Si nous ne voulons pas perdre l'Ascension, si nous voulons qu'elle reste une de nos grandes fêtes religieuses, à sa date, et pas reportée pauvrement au dimanche suivant, comme c'est déjà le cas en Italie, un seul conseil : la fêter du mieux que nous pouvons, assister bien sûr à la messe ce jour-là mais aussi - pourquoi pas ? - aux vêpres, mettre encore un gâteau et une bonne bouteille sur la table, s'interdire de travailler à ce qui n'est pas indispensable, pour rester avec les nôtres et leur partager quelque chose de la joie du Christ retrouvant la Maison paternelle.

Pour cela, il faudrait prendre le temps de mesurer l'importance du mystère de l'Ascension dans notre foi. Trois sur quatre de nos prières eucharistiques la mentionnent, à l'égal de la Passion et de la Résurrection, là où la Nativité n'est même pas citée. C'est dire que, pour l'Église, elle est au cœur de l'histoire de notre salut, qu'elle est l'épilogue magnifique de toute la trajectoire de Jésus parmi nous.

Alors pourquoi est-elle si peu prisée des chrétiens d'aujourd'hui ? Les raisons sont complexes : on ne sait plus très bien ce que sont les cieux, et on se méfie d'une sorte de mythologie qui semble bien loin de l'homme d'aujourd'hui, on redoute une évasion hors du sérieux de la condition humaine, on répète que l'Ascension et la Résurrection ne font qu'un et qu'il s'agit seulement d'une mise en scène illustrant la fin des apparitions, etc.

Un coup d'œil au Catéchisme de l'Église catholique nous instruirait utilement sur la question.

Nous y apprendrions, entre autres choses, que "l'Ascension du Christ marque l'entrée définitive de l'humanité de Jésus dans le domaine céleste de Dieu d'où il reviendra (cf. Ac 1,11), mais qui entre-temps le cache aux yeux des hommes (cf. Col 3,3)" (§ 665). Il y a donc là un véritable événement, survenant dans l'histoire de Jésus, au terme des quarante jours qu'il a voulu passer auprès des siens.
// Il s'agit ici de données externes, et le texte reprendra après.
theorem effect_subEvIz (p : Prefixes) (rm : RM) (imm : Word) (s : State) : HasEffect (.subEvIz p rm imm) s :=
  ⟨_, (rfl : execSubEvIz p rm imm s = complete _ _ s),
    alu_effect _ _ _ (List.Subset.refl _) (fun _ => (RM.slots_sub ..)) (fun _ => (RM.stores_sub ..)) (RM.codes_sub ..) (List.nil_subset _)⟩

theorem effect_subEvIb (p : Prefixes) (rm : RM) (imm : Byte) (s : State) : HasEffect (.subEvIb p rm imm) s :=
  ⟨_, (rfl : execSubEvIb p rm imm s = complete _ _ s),
    alu_effect _ _ _ (List.Subset.refl _) (fun _ => (RM.slots_sub ..)) (fun _ => (RM.stores_sub ..)) (RM.codes_sub ..) (List.nil_subset _)⟩

theorem effect_xorEbIb (p : Prefixes) (rm : RM) (imm : Byte) (s : State) : HasEffect (.xorEbIb p rm imm) s :=
  ⟨_, (rfl : execXorEbIb p rm imm s = complete _ _ s),
    alu_effect _ _ _ (List.Subset.refl _) (fun _ => (RM.slots_sub ..)) (fun _ => (RM.stores_sub ..)) (RM.codes_sub ..) (List.nil_subset _)⟩

theorem effect_xorEvIz (p : Prefixes) (rm : RM) (imm : Word) (s : State) : HasEffect (.xorEvIz p rm imm) s :=
  ⟨_, (rfl : execXorEvIz p rm imm s = complete _ _ s),
    alu_effect _ _ _ (List.Subset.refl _) (fun _ => (RM.slots_sub ..)) (fun _ => (RM.stores_sub ..)) (RM.codes_sub ..) (List.nil_subset _)⟩

theorem effect_xorEvIb (p : Prefixes) (rm : RM) (imm : Byte) (s : State) : HasEffect (.xorEvIb p rm imm) s :=
  ⟨_, (rfl : execXorEvIb p rm imm s = complete _ _ s),
    alu_effect _ _ _ (List.Subset.refl _) (fun _ => (RM.slots_sub ..)) (fun _ => (RM.stores_sub ..)) (RM.codes_sub ..) (List.nil_subset _)⟩

theorem effect_cmpEbIb (p : Prefixes) (rm : RM) (imm : Byte) (s : State) : HasEffect (.cmpEbIb p rm imm) s :=
  ⟨_, (rfl : execCmpEbIb p rm imm s = complete _ _ s),
    alu_effect _ _ _ (List.Subset.refl _) (absurd rfl) (absurd rfl) (RM.codes_sub ..) (List.nil_subset _)⟩

theorem effect_cmpEvIz (p : Prefixes) (rm : RM) (imm : Word) (s : State) : HasEffect (.cmpEvIz p rm imm) s :=
  ⟨_, (rfl : execCmpEvIz p rm imm s = complete _ _ s),
    alu_effect _ _ _ (List.Subset.refl _) (absurd rfl) (absurd rfl) (RM.codes_sub ..) (List.nil_subset _)⟩

theorem effect_cmpEvIb (p : Prefixes) (rm : RM) (imm : Byte) (s : State) : HasEffect (.cmpEvIb p rm imm) s :=
  ⟨_, (rfl : execCmpEvIb p rm imm s = complete _ _ s),
    alu_effect _ _ _ (List.Subset.refl _) (absurd rfl) (absurd rfl) (RM.codes_sub ..) (List.nil_subset _)⟩

theorem effect_incR (p : Prefixes) (r : Reg) (s : State) : HasEffect (.incR p r) s :=
  ⟨_, (rfl : execIncR p r s = complete _ _ s),
    increment_effect _ (List.Subset.refl _) (slot_sub ..) (List.Subset.refl _) (List.nil_subset _)⟩

theorem effect_decR (p : Prefixes) (r : Reg) (s : State) : HasEffect (.decR p r) s :=
  ⟨_, (rfl : execDecR p r s = complete _ _ s),
    decrement_effect _ (List.Subset.refl _) (slot_sub ..) (List.Subset.refl _) (List.nil_subset _)⟩

theorem effect_pushR (p : Prefixes) (r : Reg) (s : State) : HasEffect (.pushR p r) s :=
  ⟨_, (rfl : execPushR p r s = complete _ _ s),
    push_effect _ one_mem (List.Subset.refl _) one_mem⟩

theorem effect_popR (p : Prefixes) (r : Reg) (s : State) : HasEffect (.popR p r) s :=
  ⟨_, (rfl : execPopR p r s = complete _ _ s),
    popTo_effect _ (List.mem_cons_self ..) one_mem (fun _ hx => List.mem_cons_of_mem _ (slot_sub _ _ hx)) (List.nil_subset _) (List.nil_subset _)⟩

theorem effect_movsxdGvEv (p : Prefixes) (rm : RM) (r : Reg) (s : State) : HasEffect (.movsxdGvEv p rm r) s :=
  ⟨_, (rfl : execMovsxdGvEv p rm r s = complete _ _ s),
    move_effect _ _ (slot_sub ..) (List.Subset.refl _) (List.nil_subset _) (RM.codes_sub ..)⟩

theorem effect_pushIz (p : Prefixes) (imm : Word) (s : State) : HasEffect (.pushIz p imm) s :=
  ⟨_, (rfl : execPushIz p imm s = complete _ _ s),
    push_effect _ one_mem (List.Subset.refl _) one_mem⟩

theorem effect_imulGvEvIz (p : Prefixes) (rm : RM) (r : Reg) (imm : Word) (s : State) : HasEffect (.imulGvEvIz p rm r imm) s :=
  ⟨_, (rfl : execImulGvEvIz p rm r imm s = complete _ _ s),
    imulTo_effect _ _ _ (List.Subset.refl _) (slot_mem ..) (RM.codes_sub ..) (List.nil_subset _)⟩

theorem effect_pushIb (p : Prefixes) (imm : Byte) (s : State) : HasEffect (.pushIb p imm) s :=
  ⟨_, (rfl : execPushIb p imm s = complete _ _ s),
    push_effect _ one_mem (List.Subset.refl _) one_mem⟩

theorem effect_imulGvEvIb (p : Prefixes) (rm : RM) (r : Reg) (imm : Byte) (s : State) : HasEffect (.imulGvEvIb p rm r imm) s :=
  ⟨_, (rfl : execImulGvEvIb p rm r imm s = complete _ _ s),
    imulTo_effect _ _ _ (List.Subset.refl _) (slot_mem ..) (RM.codes_sub ..) (List.nil_subset _)⟩

theorem effect_joRel8 (p : Prefixes) (rel : Byte) (s : State) : HasEffect (.joRel8 p rel) s :=
  ⟨_, (rfl : execJoRel8 p rel s = complete _ _ s),
    jumpIf_effect _ _⟩
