/-! ### One step each: registers and moves (95_test_vectors.md sections 2.1 to 2.3) -/

theorem test_mov_al_keeps_the_rest : (alu [0xB0, 0x7F] 0x11223344 0).map (·.1) = some 0x1122337F := by decide

theorem test_mov_ah_writes_bits_15_to_8 : (alu [0xB4, 0x7F] 0x11223344 0).map (·.1) = some 0x11227F44 := by decide

theorem test_mov_ax_keeps_the_high_half : (alu [0x66, 0xB8, 0xCD, 0xAB] 0x11223344 0).map (·.1) = some 0x1122ABCD := by decide

theorem test_mov_eb_gb_reads_ah : (alu [0x88, 0xE0] 0x11223344 0).map (·.1) = some 0x11223333 := by decide

theorem test_mov_gb_eb_reads_bh : (alu [0x8A, 0xC7] 0x11223344 0xABCD).map (·.1) = some 0x112233AB := by decide

theorem test_mov_ev_gv_copies : (alu [0x89, 0xD8] 0 7).map (·.1) = some 7 := by decide

theorem test_mov_gv_ev_loads_little_endian :
    look (machine [0x8B, 0x45, 0x08] { zeroRegs with ebp := 0x38 } noFlags [1, 2, 3, 4]) (·.regs.eax) = some 0x04030201 := by
  decide

theorem test_mov_ev_gv_out_of_bounds :
    look (machine [0x89, 0x05, 0x7D, 0x00, 0x00, 0x00] { zeroRegs with eax := 1 }) (fun t => (t.outcome, t.eip, t.mem.read 0x7D))
      = some (some (.fault (.boundsError 0x7D 4 128) (some 0x10)), 0x10, 0) := by decide

theorem test_mov_eb_gb_last_byte :
    look (machine [0x88, 0x05, 0x7F, 0x00, 0x00, 0x00] { zeroRegs with eax := 0xAB }) (fun t => t.mem.read 0x7F) = some 0xAB := by
  decide

theorem test_mov_eax_moffs :
    look (machine [0x66, 0xA1, 0x40, 0, 0, 0] { zeroRegs with eax := 0xFFFFFFFF } noFlags [0xCD, 0xAB, 1]) (·.regs.eax)
      = some 0xFFFFABCD := by decide

theorem test_mov_moffs_al :
    look (machine [0xA2, 0x40, 0, 0, 0] { zeroRegs with eax := 0x1199 }) (fun t => t.mem.readBytes 0x40 2) = some [0x99, 0] := by
  decide

theorem test_mov_moffs_eax :
    look (machine [0xA3, 0x40, 0, 0, 0] { zeroRegs with eax := 0x11223344 }) (fun t => t.mem.readBytes 0x40 5)
      = some [0x44, 0x33, 0x22, 0x11, 0] := by decide

theorem test_mov_ev_iz_stores :
    look (machine [0xC7, 0x05, 0x40, 0, 0, 0, 0x78, 0x56, 0x34, 0x12]) (fun t => (t.mem.readBytes 0x40 4, t.eip))
      = some ([0x78, 0x56, 0x34, 0x12], 0x1A) := by decide

theorem test_movzx_ah : (alu [0x0F, 0xB6, 0xC4] 0x1234AB56 0).map (·.1) = some 0xAB := by decide

theorem test_movzx_ax_keeps_the_high_half : (alu [0x66, 0x0F, 0xB6, 0xC3] 0xAAAAAAAA 0x80).map (·.1) = some 0xAAAA0080 := by decide

theorem test_movzx_word : (alu [0x0F, 0xB7, 0xC3] 0 0x12348000).map (·.1) = some 0x8000 := by decide

theorem test_movsx_byte : (alu [0x66, 0x0F, 0xBE, 0xC3] 0xAAAAAAAA 0x80).map (·.1) = some 0xAAAAFF80 := by decide

theorem test_movsx_word : (alu [0x0F, 0xBF, 0xC3] 0 0x12348000).map (·.1) = some 0xFFFF8000 := by decide

theorem test_movsxd_copies : (alu [0x63, 0xC3] 0 0x80000000).map (·.1) = some 0x80000000 := by decide

theorem test_xchg_al_ah : (alu [0x86, 0xC4] 0x1234 0).map (·.1) = some 0x3412 := by decide

theorem test_xchg_memory :
    look (machine [0x87, 0x05, 0x40, 0, 0, 0] { zeroRegs with eax := 5 } noFlags [9])
      (fun t => (t.regs.eax, t.mem.readBytes 0x40 4)) = some (9, [5, 0, 0, 0]) := by decide

theorem test_xchg_accumulator :
    look (machine [0x93] { zeroRegs with eax := 1, ebx := 2 }) (fun t => (t.regs.eax, t.regs.ebx)) = some (2, 1) := by decide

theorem test_lea_scaled_index :
    look (machine [0x8D, 0x44, 0x8D, 0x10] { zeroRegs with ecx := 3, ebp := 0x20 }) (·.regs.eax) = some 0x3C := by decide

theorem test_lea_wraps_and_does_not_fault :
    look (machine [0x8D, 0x40, 0xFF]) (fun t => (t.regs.eax, t.run)) = some (0xFFFFFFFF, .running) := by decide

/-! ### Arithmetic and logic (sections 2.4 and 2.5): result, then CF, OF, SF, ZF, AF, PF -/

theorem test_add_signed_overflow : alu [0x01, 0xD8] 0x7FFFFFFF 1 = some (0x80000000, [0, 1, 1, 0, 1, 1]) := by decide

theorem test_add_unsigned_overflow : alu [0x01, 0xD8] 0x80000000 0x80000000 = some (0, [1, 1, 0, 1, 0, 1]) := by decide

theorem test_add_al_wraps_at_eight_bits : alu [0x04, 0x01] 0x112233FF 0 = some (0x11223300, [1, 0, 0, 1, 1, 1]) := by decide

theorem test_adc_with_carry : alu [0x11, 0xD8] 5 0xFFFFFFFF true = some (5, [1, 0, 0, 0, 1, 1]) := by decide

theorem test_sub_sign_extended_byte : alu [0x83, 0xE8, 0xFF] 0 0 = some (1, [1, 0, 0, 0, 1, 0]) := by decide

theorem test_sub_signed_overflow : alu [0x2D, 0x01, 0, 0, 0] 0x80000000 0 = some (0x7FFFFFFF, [0, 1, 0, 0, 1, 1]) := by decide

theorem test_sbb_of_the_mask : alu [0x19, 0xD8] 5 0xFFFFFFFF true = some (5, [1, 0, 0, 0, 1, 1]) := by decide

theorem test_cmp_unsigned : alu [0x3D, 0x02, 0, 0, 0] 1 0 = some (1, [1, 0, 1, 0, 1, 1]) := by decide

theorem test_cmp_signed : alu [0x39, 0xD8] 0x7FFFFFFF 0xFFFFFFFF = some (0x7FFFFFFF, [1, 1, 1, 0, 0, 1]) := by decide

theorem test_and_clears_carry : alu [0x21, 0xD8] 0xF0F0F0F0 0x0FF00FF0 true = some (0x00F000F0, [0, 0, 0, 0, 0, 1]) := by decide

theorem test_or_al : alu [0x0C, 0x01] 0x80 0 true = some (0x81, [0, 0, 1, 0, 0, 1]) := by decide

theorem test_xor_itself : alu [0x31, 0xC0] 0x80 0 true = some (0, [0, 0, 0, 1, 0, 1]) := by decide

theorem test_test_writes_flags_only : alu [0x85, 0xC0] 0x80000000 0 true = some (0x80000000, [0, 0, 1, 0, 0, 1]) := by decide

theorem test_and_keeps_adjust :
    look (machine [0x21, 0xD8] zeroRegs { noFlags with AF := true }) (·.flags.AF) = some true := by decide

theorem test_inc_keeps_carry : alu [0x40] 0xFFFFFFFF 0 true = some (0, [1, 0, 0, 1, 1, 1]) := by decide

theorem test_inc_byte_overflow : alu [0xFE, 0xC0] 0x7F 0 = some (0x80, [0, 1, 1, 0, 1, 0]) := by decide

theorem test_dec_signed_overflow : alu [0x48] 0x80000000 0 true = some (0x7FFFFFFF, [1, 1, 0, 0, 1, 1]) := by decide

theorem test_dec_memory_out_of_bounds :
    ending (machine [0xFF, 0x08] { zeroRegs with eax := 0x7E })
      = some (some (.fault (.boundsError 0x7E 4 128) (some 0x10))) := by decide

theorem test_neg_of_the_least : alu [0xF7, 0xD8] 0x80000000 0 = some (0x80000000, [1, 1, 1, 0, 0, 1]) := by decide

theorem test_neg_zero : alu [0xF7, 0xD8] 0 0 true = some (0, [0, 0, 0, 1, 0, 1]) := by decide

theorem test_not_ah : alu [0xF6, 0xD4] 0xFF00 0 true = some (0, [1, 0, 0, 0, 0, 0]) := by decide

theorem test_mul_word_keeps_high_halves : wide [0x66, 0xF7, 0xE3] 0x1111FFFF 0x22220009 0xFFFF = some (0x11110001, 0x2222FFFE) := by
  decide

theorem test_mul_byte_flags :
    look (machine [0xF6, 0xE3] { zeroRegs with eax := 0x80, ebx := 2 }) (fun t => (t.regs.eax, t.flags.CF, t.flags.OF))
      = some (0x100, true, true) := by decide

theorem test_imul_pair : wide [0xF7, 0xEB] 0xFFFFFFFF 9 2 = some (0xFFFFFFFE, 0xFFFFFFFF) := by decide

theorem test_imul_byte_flags :
    look (machine [0xF6, 0xEB] { zeroRegs with eax := 0x80, ebx := 0xFF }) (fun t => (t.regs.eax, t.flags.CF, t.flags.OF))
      = some (0x80, true, true) := by decide

theorem test_imul_two_operands :
    look (machine [0x0F, 0xAF, 0xC3] { zeroRegs with eax := 6, ebx := 0xFFFFFFF9 }) (fun t => (t.regs.eax, t.flags.CF))
      = some (0xFFFFFFD6, false) := by decide

theorem test_imul_three_operands_truncates :
    look (machine [0x69, 0xC3, 0, 0, 1, 0] { zeroRegs with ebx := 0x10000 }) (fun t => (t.regs.eax, t.flags.CF, t.flags.OF))
      = some (0, true, true) := by decide

theorem test_imul_by_sign_extended_byte : (alu [0x6B, 0xC0, 0xFF] 5 0).map (·.1) = some 0xFFFFFFFB := by decide

theorem test_div_remainder_in_ah : wide [0xF6, 0xF3] 7 9 2 = some (0x103, 9) := by decide

theorem test_div_quotient_overflow :
    look (machine [0xF6, 0xF3] { zeroRegs with eax := 0x100, ebx := 1 }) (fun t => (t.outcome, t.regs.eax))
      = some (some (.fault .divideError (some 0x10)), 0x100) := by decide

theorem test_idiv_truncates_toward_zero : wide [0xF7, 0xFB] 0xFFFFFFF9 0xFFFFFFFF 2 = some (0xFFFFFFFD, 0xFFFFFFFF) := by decide

theorem test_idiv_overflow :
    ending (machine [0xF7, 0xFB] { zeroRegs with eax := 0x80000000, edx := 0xFFFFFFFF, ebx := 0xFFFFFFFF })
      = some (some (.fault .divideError (some 0x10))) := by decide

theorem test_cwde : (alu [0x98] 0x1234FF80 0).map (·.1) = some 0xFFFFFF80 := by decide

theorem test_cbw : (alu [0x66, 0x98] 0x12345680 0).map (·.1) = some 0x1234FF80 := by decide

theorem test_cdq : wide [0x99] 0xFFFFFFF9 5 0 = some (0xFFFFFFF9, 0xFFFFFFFF) := by decide

theorem test_cwd : wide [0x66, 0x99] 0x8000 0x12345678 0 = some (0x8000, 0x1234FFFF) := by decide

/-! ### Shifts (section 2.6): the defined flags only -/

theorem test_shl_by_one :
    look (machine [0xD1, 0xE0] { zeroRegs with eax := 0x80000001 })
      (fun t => (t.regs.eax, [t.flags.CF, t.flags.OF, t.flags.SF, t.flags.ZF, t.flags.PF]))
      = some (2, [true, true, false, false, false]) := by decide

theorem test_shl_masks_the_count : alu [0xC1, 0xE0, 0x20] 0x12345678 0 true = some (0x12345678, [1, 0, 0, 0, 0, 0]) := by decide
Un transition qu'il a attendue, désirée même ("si vous m'aimiez, vous seriez dans la joie, puisque je pars vers le Père"), et qui confère à l'être humain qu'il a voulu être une plénitude, un accomplissement inégalés jusque là. Les "cieux" dont il est question ici sont l'image parlante d'une réalité plus haute, plus pleine, qui enveloppe notre condition présente et la dépasse, non pas un au-delà vaporeux et désincarné, mais le monde où Dieu règne effectivement, entouré des saints Anges et qui nous attend.

Nous n'avons pas trop d'une fête comme celle-là pour nous réjouir du bonheur de notre Maître, c'était une chose de l'accompagner jusqu'à la douleur du Golgotha, c'en est une autre, et tout aussi nécessaire, de partager son triomphe. Ne soyons pas des chrétiens moroses, et, sous prétexte que le monde va mal, ne nous croyons pas obligés de méconnaître ce qui seul peut mettre un peu de joie sur la terre : l'époustouflante victoire de l'Homme-Dieu.

Surtout que cette victoire est quelque part la nôtre et nous concerne. Le catéchisme poursuit : "Jésus Christ, tête de l'Église, nous précède dans le Royaume glorieux du Père pour que nous, membres de son corps, vivions dans l'espérance d'être un jour éternellement avec lui" (§ 666). Et il ajoute (§ 667) : "Jésus Christ, étant entré une fois pour toutes dans le sanctuaire du ciel, intercède sans cesse pour nous comme le médiateur qui nous assure en permanence l'effusion de l'Esprit Saint." Le Christ enfoui désormais dans l'amour du Père, caché à nos yeux, parti, invisible, est plus présent que jamais, mais d'une autre façon.

À Marie Madeleine, il avait dit le jour de Pâques "ne me touche pas (ou : ne me retiens pas), je ne suis pas encore monté vers le Père" (Jean 20,17). C'est maintenant qu'il y est remonté que nous pouvons vraiment l'avoir et le toucher par la foi et les sacrements. Ce qui n'était encore que contacts furtifs, gestes de tendresse ébauchés, devient, par ce lien qui nous attache désormais à lui dans l'Esprit Saint, union profonde et durable, mutuelle appartenance dans l'amour : "Demeurez en moi, comme moi en vous."

Fêter cet événement, c'est la moindre des choses...

* Le père Michel Gitton est le recteur de la basilique Saint-Quiriace de Provins.